Canadian Soule left his mark on American agriculture through his teaching and his involvement as president of the Georgia State College of Agriculture and the Mechanic Arts and dean of the college of agriculture at University of Georgia.
1872-1934 | Artist: Robert Wadsworth Grafton (1876-1936)
Impact & Accomplishments
Canadian Andrew McNairn (alternately spelled, MacNairn) Soule received his B.S.A. degree from the University of Toronto in 1893 and then settled in the United States.
After one year overseeing the livestock and dairy programs at the Missouri Experiment Station, he accepted a joint teaching/experiment station position at Texas Agricultural and Mechanical College, 1894-1899. The next four years were spent in a similar post at the University of Tennessee, with Soule as chair of the agriculture department.
From 1904 to 1907, Andrew Soule served as college dean and experiment station director at Virginia Polytechnic Institute. In 1907, Soule was named president of the Georgia State College of Agriculture and the Mechanic Arts, where he would remain for the rest of his career. Under his leadership, departments of animal husbandry, veterinary medicine, forestry, and home economics were established, as was the cooperative extension program.
In 1932, after reorganizing the college under the University of Georgia umbrella, Soule became dean of the UGA College of Agriculture.
The University of Georgia conferred two honorary degrees on President Soule, and he was named to the Georgia Agricultural Hall of Fame in 1972.

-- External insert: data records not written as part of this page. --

/-! ### VLT: fields (R556, R558) -/
namespace VLT
def VLT_STS_BOOT_NUMBER : Fld := ⟨0x80, 0, 16⟩
def VLT_STS_KEY_SET : Fld := ⟨0x80, 16, 1⟩
def VLT_STS_IDENT_READY : Fld := ⟨0x80, 17, 1⟩
def VLT_STS_ERASE_PENDING : Fld := ⟨0x80, 18, 1⟩
def VLT_STS_WRITE_BUSY : Fld := ⟨0x80, 19, 1⟩
def VLT_STS_DEBUG : Fld := ⟨0x80, 20, 2⟩
def SLOT_A_STATE : Fld := ⟨0x84, 0, 2⟩
def SLOT_A_CHECK : Fld := ⟨0x84, 8, 8⟩
def SLOT_A_SEQ : Fld := ⟨0x84, 16, 16⟩
def SLOT_B_STATE : Fld := ⟨0x88, 0, 2⟩
def SLOT_B_CHECK : Fld := ⟨0x88, 8, 8⟩
def SLOT_B_SEQ : Fld := ⟨0x88, 16, 16⟩
def SPI_STS_READ : Fld := ⟨0x8C, 0, 1⟩
def SPI_STS_CHECK : Fld := ⟨0x8C, 8, 8⟩
def DBG_CTL_UNLOCK : Fld := ⟨0x90, 0, 1⟩
def DBG_CTL_CONFIRM : Fld := ⟨0x90, 16, 16⟩
def BOOT_CTL_REBOOT : Fld := ⟨0x94, 0, 1⟩
def BOOT_CTL_CONFIRM : Fld := ⟨0x94, 16, 16⟩
def CNT_CLR_CLEAR : Fld := ⟨0x98, 0, 1⟩
def CNT_WORDS_WRITTEN : Nat := 0xC0
def CNT_VERIFY_FAILS : Nat := 0xC4
def CNT_COMMITS : Nat := 0xC8
def CNT_REJECTS : Nat := 0xCC
/-- The registers of the block with their write masks and reset values. -/
def regs : List RegInfo :=
  [ ⟨"VLT_STS", 0x80, 0x0, 0x0, 0x0, 0x0, 0x0, false⟩,
    ⟨"SLOT_A", 0x84, 0x0, 0x0, 0x0, 0x0, 0x0, false⟩,
    ⟨"SLOT_B", 0x88, 0x0, 0x0, 0x0, 0x0, 0x0, false⟩,
    ⟨"SPI_STS", 0x8C, 0x0, 0x0, 0x0, 0x0, 0x0, false⟩,
    ⟨"DBG_CTL", 0x90, 0x0, 0x0, 0x0, 0xFFFF0001, 0x0, false⟩,
    ⟨"BOOT_CTL", 0x94, 0x0, 0x0, 0x0, 0xFFFF0001, 0x0, false⟩,
    ⟨"CNT_CLR", 0x98, 0x0, 0x0, 0x0, 0x1, 0x0, false⟩,
    ⟨"WORDS_WRITTEN", 0xC0, 0x0, 0x0, 0x0, 0x0, 0x0, false⟩,
    ⟨"VERIFY_FAILS", 0xC4, 0x0, 0x0, 0x0, 0x0, 0x0, false⟩,
    ⟨"COMMITS", 0xC8, 0x0, 0x0, 0x0, 0x0, 0x0, false⟩,
    ⟨"REJECTS", 0xCC, 0x0, 0x0, 0x0, 0x0, 0x0, false⟩ ]
end VLT

/-! ### WAD: fields (R322, R323) -/
namespace WAD
def CASC_CTL_DEVICE : Fld := ⟨0x80, 0, 6⟩
def EPOCH_CTL_FLIP : Fld := ⟨0x84, 0, 1⟩
def EPOCH_STS_CUR : Fld := ⟨0x88, 0, 1⟩
def EPOCH_STS_DRAINED : Fld := ⟨0x88, 1, 1⟩
def EPOCH_STS_OLD_FRAMES : Fld := ⟨0x88, 4, 28⟩
def CNT_CLR_CLEAR : Fld := ⟨0x8C, 0, 1⟩
def CNT_LOOKUPS : Nat := 0xC0
def CNT_DROPS : Nat := 0xC4
def CNT_NO_TARGET : Nat := 0xC8
def CNT_ROUTE_DROPS : Nat := 0xCC
def CNT_TOO_LONG : Nat := 0xD0
def CNT_LOOKUP_STALLS : Nat := 0xD4
def CNT_CASC_TX : Nat := 0xD8
def CNT_CASC_RX : Nat := 0xDC
/-- The registers of the block with their write masks and reset values. -/
def regs : List RegInfo :=
  [ ⟨"CASC_CTL", 0x80, 0x0, 0x3F, 0x0, 0x0, 0x0, false⟩,
    ⟨"EPOCH_CTL", 0x84, 0x0, 0x0, 0x0, 0x1, 0x0, false⟩,
    ⟨"EPOCH_STS", 0x88, 0x0, 0x0, 0x0, 0x0, 0x2, false⟩,
    ⟨"CNT_CLR", 0x8C, 0x0, 0x0, 0x0, 0x1, 0x0, false⟩,
    ⟨"LOOKUPS", 0xC0, 0x0, 0x0, 0x0, 0x0, 0x0, false⟩,
    ⟨"DROPS", 0xC4, 0x0, 0x0, 0x0, 0x0, 0x0, false⟩,
    ⟨"NO_TARGET", 0xC8, 0x0, 0x0, 0x0, 0x0, 0x0, false⟩,
    ⟨"ROUTE_DROPS", 0xCC, 0x0, 0x0, 0x0, 0x0, 0x0, false⟩,
    ⟨"TOO_LONG", 0xD0, 0x0, 0x0, 0x0, 0x0, 0x0, false⟩,
    ⟨"LOOKUP_STALLS", 0xD4, 0x0, 0x0, 0x0, 0x0, 0x0, false⟩,
    ⟨"CASC_TX", 0xD8, 0x0, 0x0, 0x0, 0x0, 0x0, false⟩,
    ⟨"CASC_RX", 0xDC, 0x0, 0x0, 0x0, 0x0, 0x0, false⟩ ]
end WAD

/-! ### Table BRG 0 (R91) -/
namespace T_WIN
/-- The multicast group of a multicast window (R91). -/
def GROUP : TFld := ⟨48, 14⟩
def VALID : TFld := ⟨0, 1⟩
def TYPE : TFld := ⟨1, 3⟩
def FUNC : TFld := ⟨8, 8⟩
def HALL : TFld := ⟨16, 12⟩
def POSTED : TFld := ⟨32, 1⟩
def PREFETCH : TFld := ⟨33, 1⟩
def ATOMIC : TFld := ⟨34, 1⟩
def WRITE_DIS : TFld := ⟨35, 1⟩
def SWAP : TFld := ⟨36, 2⟩
def KEEP_LATE : TFld := ⟨38, 1⟩
def CLASS : TFld := ⟨40, 3⟩
def LINK : TFld := ⟨48, 10⟩
def DEVICE : TFld := ⟨58, 6⟩
def BASE : TFld := ⟨64, 34⟩
def LIMIT : TFld := ⟨128, 34⟩
def TARGET : TFld := ⟨204, 52⟩
def rwMask : Nat := 0xFFFFFFFFFFFFF00000000003FFFFFFFF00000003FFFFFFFFFFFF077F0FFFFF0F
def roMask : Nat := 0x0
def woMask : Nat := 0x0
def reset : Nat := 0x0
end T_WIN

/-! ### Table MIR 0 (R130) -/
namespace T_MIR
/-- Outbound and inbound slot s of a port. -/
def OUT (s : Nat) : TFld := ⟨32 * s, 32⟩
def IN (s : Nat) : TFld := ⟨512 + 32 * s, 32⟩
end T_MIR

/-! ### Table BRG 1 (R118) -/
namespace T_PWL
def CAUSE : TFld := ⟨0, 4⟩
def NONPOSTED : TFld := ⟨4, 1⟩
def FUNC : TFld := ⟨8, 8⟩
def HALL : TFld := ⟨16, 12⟩
def WINDOW : TFld := ⟨32, 15⟩
def LINK : TFld := ⟨47, 10⟩
def DEVICE : TFld := ⟨57, 6⟩
def ADDR : TFld := ⟨64, 64⟩
def STAMP : TFld := ⟨128, 48⟩
def LENGTH : TFld := ⟨176, 13⟩
def STATION_CODE : TFld := ⟨192, 8⟩
def rwMask : Nat := 0x0
def roMask : Nat := 0xFF1FFFFFFFFFFFFFFFFFFFFFFFFFFFFFFF7FFFFFFF0FFFFF1F
def woMask : Nat := 0x0
def reset : Nat := 0x0
end T_PWL

/-! ### Table BRG 2 (R107) -/
namespace T_DRD
def VALID : TFld := ⟨0, 1⟩
def TRUNC : TFld := ⟨1, 1⟩
def ERR : TFld := ⟨2, 1⟩
def FUNC : TFld := ⟨8, 8⟩
def HALL : TFld := ⟨16, 12⟩
def WINDOW : TFld := ⟨32, 15⟩
def LENGTH : TFld := ⟨64, 13⟩
def ADDR : TFld := ⟨128, 64⟩
def STAMP : TFld := ⟨192, 48⟩
def DATA : TFld := ⟨256, 512⟩
def rwMask : Nat := 0x0
def roMask : Nat := 0xFFFFFFFFFFFFFFFFFFFFFFFFFFFFFFFFFFFFFFFFFFFFFFFFFFFFFFFFFFFFFFFFFFFFFFFFFFFFFFFFFFFFFFFFFFFFFFFFFFFFFFFFFFFFFFFFFFFFFFFFFFFFFFFF0000FFFFFFFFFFFFFFFFFFFFFFFFFFFF0000000000001FFF00007FFF0FFFFF07
def woMask : Nat := 0x0
def reset : Nat := 0x0
end T_DRD

/-! ### Table SWC 0 (R292) -/
namespace T_ACC
def MIN : TFld := ⟨0, 18⟩
def ALPHA : TFld := ⟨24, 4⟩
def USED : TFld := ⟨32, 28⟩
def DROPS : TFld := ⟨64, 32⟩
def WAITING : TFld := ⟨96, 1⟩
def DROPS_CLR : TFld := ⟨97, 1⟩
def rwMask : Nat := 0xF03FFFF
def roMask : Nat := 0x1FFFFFFFF0FFFFFFF00000000
def woMask : Nat := 0x2000000000000000000000000
def reset : Nat := 0x7000000
end T_ACC

/-! ### Table SWC 1 (R293) -/
namespace T_QUE
def WRED_PROF : TFld := ⟨0, 6⟩
def WRED_EN : TFld := ⟨6, 1⟩
def SPILL_OK : TFld := ⟨7, 1⟩
def WRED_W : TFld := ⟨8, 4⟩
def DEPTH : TFld := ⟨32, 28⟩
def FRAMES : TFld := ⟨64, 28⟩
def AVG : TFld := ⟨96, 28⟩
def rwMask : Nat := 0xFFF
def roMask : Nat := 0xFFFFFFF0FFFFFFF0FFFFFFF00000000
def woMask : Nat := 0x0
def reset : Nat := 0x900
end T_QUE

/-! ### Table SWC 2 (R294) -/
namespace T_WRP
def G_MIN_TH : TFld := ⟨0, 20⟩
def G_MAX_TH : TFld := ⟨20, 20⟩
def G_MAX_P : TFld := ⟨40, 8⟩
def Y_MIN_TH : TFld := ⟨64, 20⟩
def Y_MAX_TH : TFld := ⟨84, 20⟩
def Y_MAX_P : TFld := ⟨104, 8⟩
def R_MIN_TH : TFld := ⟨128, 20⟩
def R_MAX_TH : TFld := ⟨148, 20⟩
def R_MAX_P : TFld := ⟨168, 8⟩
def rwMask : Nat := 0xFFFFFFFFFFFF0000FFFFFFFFFFFF0000FFFFFFFFFFFF
def roMask : Nat := 0x0
def woMask : Nat := 0x0
def reset : Nat := 0x0
end T_WRP

/-! ### Table WAD 0 (R302) -/
namespace T_STE
/-- The multicast group of a group entry (bits 29:16) and the hall of a hall entry (bits 27:16), R302. -/
def GROUP : TFld := ⟨16, 14⟩
def HALL : TFld := ⟨16, 12⟩
def TYPE : TFld := ⟨0, 3⟩
def EPOCH : TFld := ⟨3, 1⟩
def CLASS_SET : TFld := ⟨4, 1⟩
def CLASS : TFld := ⟨5, 3⟩
def PORT : TFld := ⟨16, 10⟩
def DEVICE : TFld := ⟨26, 6⟩
def rwMask : Nat := 0xFFFF00F7
def roMask : Nat := 0x8
def woMask : Nat := 0x0
def reset : Nat := 0x0
end T_STE

/-! ### Table WAD 1 (R305) -/
namespace T_GRP
def FIRST : TFld := ⟨0, 16⟩
def COUNT : TFld := ⟨16, 11⟩
def NO_ECHO : TFld := ⟨27, 1⟩
def MC_BURST : TFld := ⟨28, 4⟩
def rwMask : Nat := 0xFFFFFFFF
def roMask : Nat := 0x0
def woMask : Nat := 0x0
def reset : Nat := 0x0
end T_GRP

/-! ### Table WAD 2 (R306) -/
namespace T_MBR
/-- The hall of a hall member (R306). -/
def HALL : TFld := ⟨16, 12⟩
def KIND : TFld := ⟨0, 2⟩
def PORT : TFld := ⟨16, 10⟩
def DEVICE : TFld := ⟨26, 6⟩
def rwMask : Nat := 0xFFFF0003
def roMask : Nat := 0x0
def woMask : Nat := 0x0
def reset : Nat := 0x0
end T_MBR

/-! ### Table WAD 3 (R311) -/
namespace T_RTE
def VALID : TFld := ⟨0, 1⟩
def ANCHOR : TFld := ⟨16, 10⟩
def rwMask : Nat := 0x3FF0001
def roMask : Nat := 0x0
def woMask : Nat := 0x0
def reset : Nat := 0x0
end T_RTE

/-! ### Table SCH 0 (R346) -/
namespace T_EGN
def MIN_RATE : TFld := ⟨0, 20⟩
def WEIGHT : TFld := ⟨24, 8⟩
def MAX_RATE : TFld := ⟨32, 20⟩
def MIN_BURST : TFld := ⟨64, 18⟩
def MAX_BURST : TFld := ⟨96, 18⟩
def NORM : TFld := ⟨127, 1⟩
def MIN_TOKENS : TFld := ⟨128, 32⟩
def MAX_TOKENS : TFld := ⟨160, 32⟩
def rwMask : Nat := 0x8003FFFF0003FFFF000FFFFFFF0FFFFF
def roMask : Nat := 0xFFFFFFFFFFFFFFFF00000000000000000000000000000000
def woMask : Nat := 0x0
def reset : Nat := 0x0
end T_EGN

/-! ### Table SCH 2 (R347) -/
namespace T_LEAF
def IN_MIN_RATE : TFld := ⟨0, 20⟩
def IN_WEIGHT : TFld := ⟨24, 8⟩
def IN_MAX_RATE : TFld := ⟨32, 20⟩
def IN_MIN_BURST : TFld := ⟨64, 18⟩
def IN_MAX_BURST : TFld := ⟨96, 18⟩
def OUT_RATE : TFld := ⟨128, 20⟩
def OUT_BURST : TFld := ⟨160, 18⟩
def OUT_TOKENS : TFld := ⟨192, 32⟩
def IN_MIN_TOKENS : TFld := ⟨256, 32⟩
def IN_MAX_TOKENS : TFld := ⟨288, 32⟩
def rwMask : Nat := 0x3FFFF000FFFFF0003FFFF0003FFFF000FFFFFFF0FFFFF
def roMask : Nat := 0xFFFFFFFFFFFFFFFF00000000FFFFFFFF000000000000000000000000000000000000000000000000
def woMask : Nat := 0x0
def reset : Nat := 0x0
end T_LEAF

/-! ### Table SCH 3 (R348) -/
namespace T_GCT
def EN : TFld := ⟨0, 1⟩
def LEN : TFld := ⟨8, 7⟩
def CYCLE : TFld := ⟨32, 30⟩
def GUARD_NS : TFld := ⟨64, 16⟩
def BASE : TFld := ⟨128, 64⟩
def OPEN_NOW : TFld := ⟨192, 8⟩
def rwMask : Nat := 0xFFFFFFFFFFFFFFFF000000000000FFFF3FFFFFFF00007F01
def roMask : Nat := 0xFF000000000000000000000000000000000000000000000000
def woMask : Nat := 0x0
def reset : Nat := 0x0
end T_GCT

/-! ### Table SCH 4 (R349) -/
namespace T_GEN
def OPEN : TFld := ⟨0, 8⟩
def DURATION : TFld := ⟨32, 30⟩
def rwMask : Nat := 0x3FFFFFFF000000FF
def roMask : Nat := 0x0
def woMask : Nat := 0x0
def reset : Nat := 0x0
end T_GEN

/-! ### Table POL 0 (R353) -/
namespace T_POLE
def EN : TFld := ⟨0, 1⟩
def Y_DROP : TFld := ⟨1, 1⟩
def R_DROP : TFld := ⟨2, 1⟩
def CIR : TFld := ⟨16, 20⟩
def PIR : TFld := ⟨40, 20⟩
def CBS : TFld := ⟨64, 18⟩
def PBS : TFld := ⟨96, 18⟩
def TC : TFld := ⟨128, 32⟩
def TP : TFld := ⟨160, 32⟩
def DROPS : TFld := ⟨192, 32⟩
def DROPS_CLR : TFld := ⟨224, 1⟩
def rwMask : Nat := 0x3FFFF0003FFFF0FFFFF0FFFFF0007
def roMask : Nat := 0xFFFFFFFFFFFFFFFFFFFFFFFF00000000000000000000000000000000
def woMask : Nat := 0x100000000000000000000000000000000000000000000000000000000
def reset : Nat := 0x0
end T_POLE

/-! ### Table POL 1 (R354) -/
namespace T_SEL
def POLICER : TFld := ⟨0, 16⟩
def EN : TFld := ⟨16, 1⟩
def rwMask : Nat := 0x1FFFF
def roMask : Nat := 0x0
def woMask : Nat := 0x0
def reset : Nat := 0x0
end T_SEL

/-! ### Table CVN 0 (R385) -/
namespace T_RNG
def EN : TFld := ⟨0, 1⟩
def RO : TFld := ⟨1, 1⟩
def TAIL_STOP : TFld := ⟨2, 1⟩
def RESUME : TFld := ⟨3, 1⟩
def SIZE : TFld := ⟨4, 4⟩
def CLASS : TFld := ⟨8, 3⟩
def STATE : TFld := ⟨16, 3⟩
def STOP_CODE : TFld := ⟨24, 8⟩
def BASE : TFld := ⟨64, 58⟩
def PCOUNT : TFld := ⟨128, 16⟩
def CCOUNT : TFld := ⟨144, 16⟩
def DCOUNT : TFld := ⟨160, 16⟩
def TAIL_VALID : TFld := ⟨176, 1⟩
def TAIL_CLR : TFld := ⟨177, 1⟩
def TAIL_CODE : TFld := ⟨184, 8⟩
def TAIL_COUNT : TFld := ⟨192, 16⟩
def TAIL_HOP : TFld := ⟨208, 20⟩
def rwMask : Nat := 0x3FFFFFFFFFFFFFF00000000000007F7
def roMask : Nat := 0xFFFFFFFFFFF01FFFFFFFFFFFF000000000000000000000000FF070000
def woMask : Nat := 0x200000000000000000000000000000000000000000008
def reset : Nat := 0x40
end T_RNG

/-! ### Table CVN 1 (R386) -/
namespace T_ENL
def ENG_MAX : TFld := ⟨0, 8⟩
def ENG_NOW : TFld := ⟨8, 8⟩
def rwMask : Nat := 0xFF
def roMask : Nat := 0xFF00
def woMask : Nat := 0x0
def reset : Nat := 0x1
end T_ENL

/-! ### Table HLM 0 (R422) -/
namespace T_HCX
def STATE : TFld := ⟨0, 3⟩
def NOPASID : TFld := ⟨3, 1⟩
def RX_EN : TFld := ⟨4, 1⟩
def DL_EN : TFld := ⟨5, 1⟩
def DL_ACTIVE : TFld := ⟨6, 1⟩
def DL_OVER : TFld := ⟨7, 1⟩
def FUNC : TFld := ⟨8, 8⟩
def PASID : TFld := ⟨16, 20⟩
def SLOT : TFld := ⟨36, 6⟩
def TDISP : TFld := ⟨42, 2⟩
def GEN : TFld := ⟨48, 16⟩
def FLOOR : TFld := ⟨64, 16⟩
def OLD_ITEMS : TFld := ⟨80, 28⟩
def RX_BASE : TFld := ⟨128, 52⟩
def RX_LOG2 : TFld := ⟨180, 5⟩
def RX_WB : TFld := ⟨192, 61⟩
def DL_BASE0 : TFld := ⟨256, 52⟩
def DL_BASE1 : TFld := ⟨320, 52⟩
def DL_START : TFld := ⟨384, 52⟩
def DL_PAGES : TFld := ⟨448, 32⟩
def VEC_FIRST : TFld := ⟨480, 15⟩
def VEC_COUNT : TFld := ⟨496, 16⟩
def rwMask : Nat := 0xFFFF7FFFFFFFFFFF000FFFFFFFFFFFFF000FFFFFFFFFFFFF000FFFFFFFFFFFFF1FFFFFFFFFFFFFFF01FFFFFFFFFFFFFF0000000000000000000003FFFFFFFF38
def roMask : Nat := 0xFFFFFFFFFFFFFFF0C00000000C7
def woMask : Nat := 0x0
def reset : Nat := 0x0
end T_HCX

/-! ### Table LND 0 (R451) -/
namespace T_SRC
def EN : TFld := ⟨0, 1⟩
def CLR_PEND : TFld := ⟨1, 1⟩
def REASSIGN : TFld := ⟨2, 1⟩
def PRIO : TFld := ⟨8, 8⟩
def TSET : TFld := ⟨16, 12⟩
def GROUP : TFld := ⟨32, 10⟩
def HALL : TFld := ⟨48, 12⟩
def OWNED : TFld := ⟨60, 1⟩
def STATE : TFld := ⟨64, 3⟩
def ASSERTED : TFld := ⟨67, 1⟩
def TARGET : TFld := ⟨68, 15⟩
def TKIND : TFld := ⟨83, 1⟩
def rwMask : Nat := 0x1FFF03FF0FFFFF01
def roMask : Nat := 0xFFFFF0000000000000000
def woMask : Nat := 0x6
def reset : Nat := 0x0
end T_SRC

/-! ### Table LND 1 (R452) -/
namespace T_TSE
def FIRST : TFld := ⟨0, 15⟩
def COUNT : TFld := ⟨16, 7⟩
def NEXT : TFld := ⟨32, 6⟩
def rwMask : Nat := 0x7F7FFF
def roMask : Nat := 0x3F00000000
def woMask : Nat := 0x0
def reset : Nat := 0x0
end T_TSE

/-! ### Table LND 2 (R452) -/
namespace T_TGT
def EN : TFld := ⟨0, 1⟩
def KIND : TFld := ⟨1, 1⟩
def INDEX : TFld := ⟨16, 15⟩
def rwMask : Nat := 0x7FFF0003
def roMask : Nat := 0x0
def woMask : Nat := 0x0
def reset : Nat := 0x0
end T_TGT

/-! ### Table LND 3 (R453) -/
namespace T_VEC
def ADDR : TFld := ⟨0, 64⟩
def DATA : TFld := ⟨64, 32⟩
def MASK : TFld := ⟨96, 1⟩
def PEND : TFld := ⟨97, 1⟩
def FUNC : TFld := ⟨98, 8⟩
def rwMask : Nat := 0x1FFFFFFFFFFFFFFFFFFFFFFFF
def roMask : Nat := 0x3FE000000000000000000000000
def woMask : Nat := 0x0
def reset : Nat := 0x1000000000000000000000000
end T_VEC

/-! ### Table LND 4 (R454) -/
namespace T_HOF
def HOLD_US : TFld := ⟨0, 16⟩
def REMAIN_US : TFld := ⟨32, 16⟩
def WAITING : TFld := ⟨64, 1⟩
def rwMask : Nat := 0xFFFF
def roMask : Nat := 0x10000FFFF00000000
def woMask : Nat := 0x0
def reset : Nat := 0x0
end T_HOF

/-! ### Table LND 5 (R454) -/
namespace T_WKL
def SOURCE : TFld := ⟨0, 16⟩
def EN : TFld := ⟨16, 1⟩
def FIRED : TFld := ⟨17, 1⟩
def rwMask : Nat := 0x1FFFF
def roMask : Nat := 0x20000
def woMask : Nat := 0x0
def reset : Nat := 0x0
end T_WKL

/-! ### The page map (R23, R24) -/

/-- The blocks whose pages BAR0 holds (R23); the Erg's global page and its channel pages are told apart. -/
inductive Blk where
  | dev | mgq | mez | oas | cis | vlt | hst | flt | brg | mir | swc | erg | ergc | wad | sch | pol | lnd | hlm
  | cvn | cve | prt | hal
  deriving DecidableEq, Repr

Andrew Soule was Georgia’s Federal Food Administrator during World War I, president of the American Association of Farmers’ Institute Workers, and vice president of the Association of American Agricultural Colleges and Experiment Stations.
He was a jurist at the 1904 Louisiana Purchase Exposition and a U. S. delegate to international congresses held in association with the Brazilian Centennial Exposition in 1922.
Did You Know?
Built in 1920, Soule Hall was the first women’s dormitory on the UGA campus. It was named after Andrew Soule, the president of the Georgia State College of Agriculture, who championed the creation of the home economics division and the admission of women at UGA. The dorm is still in use today.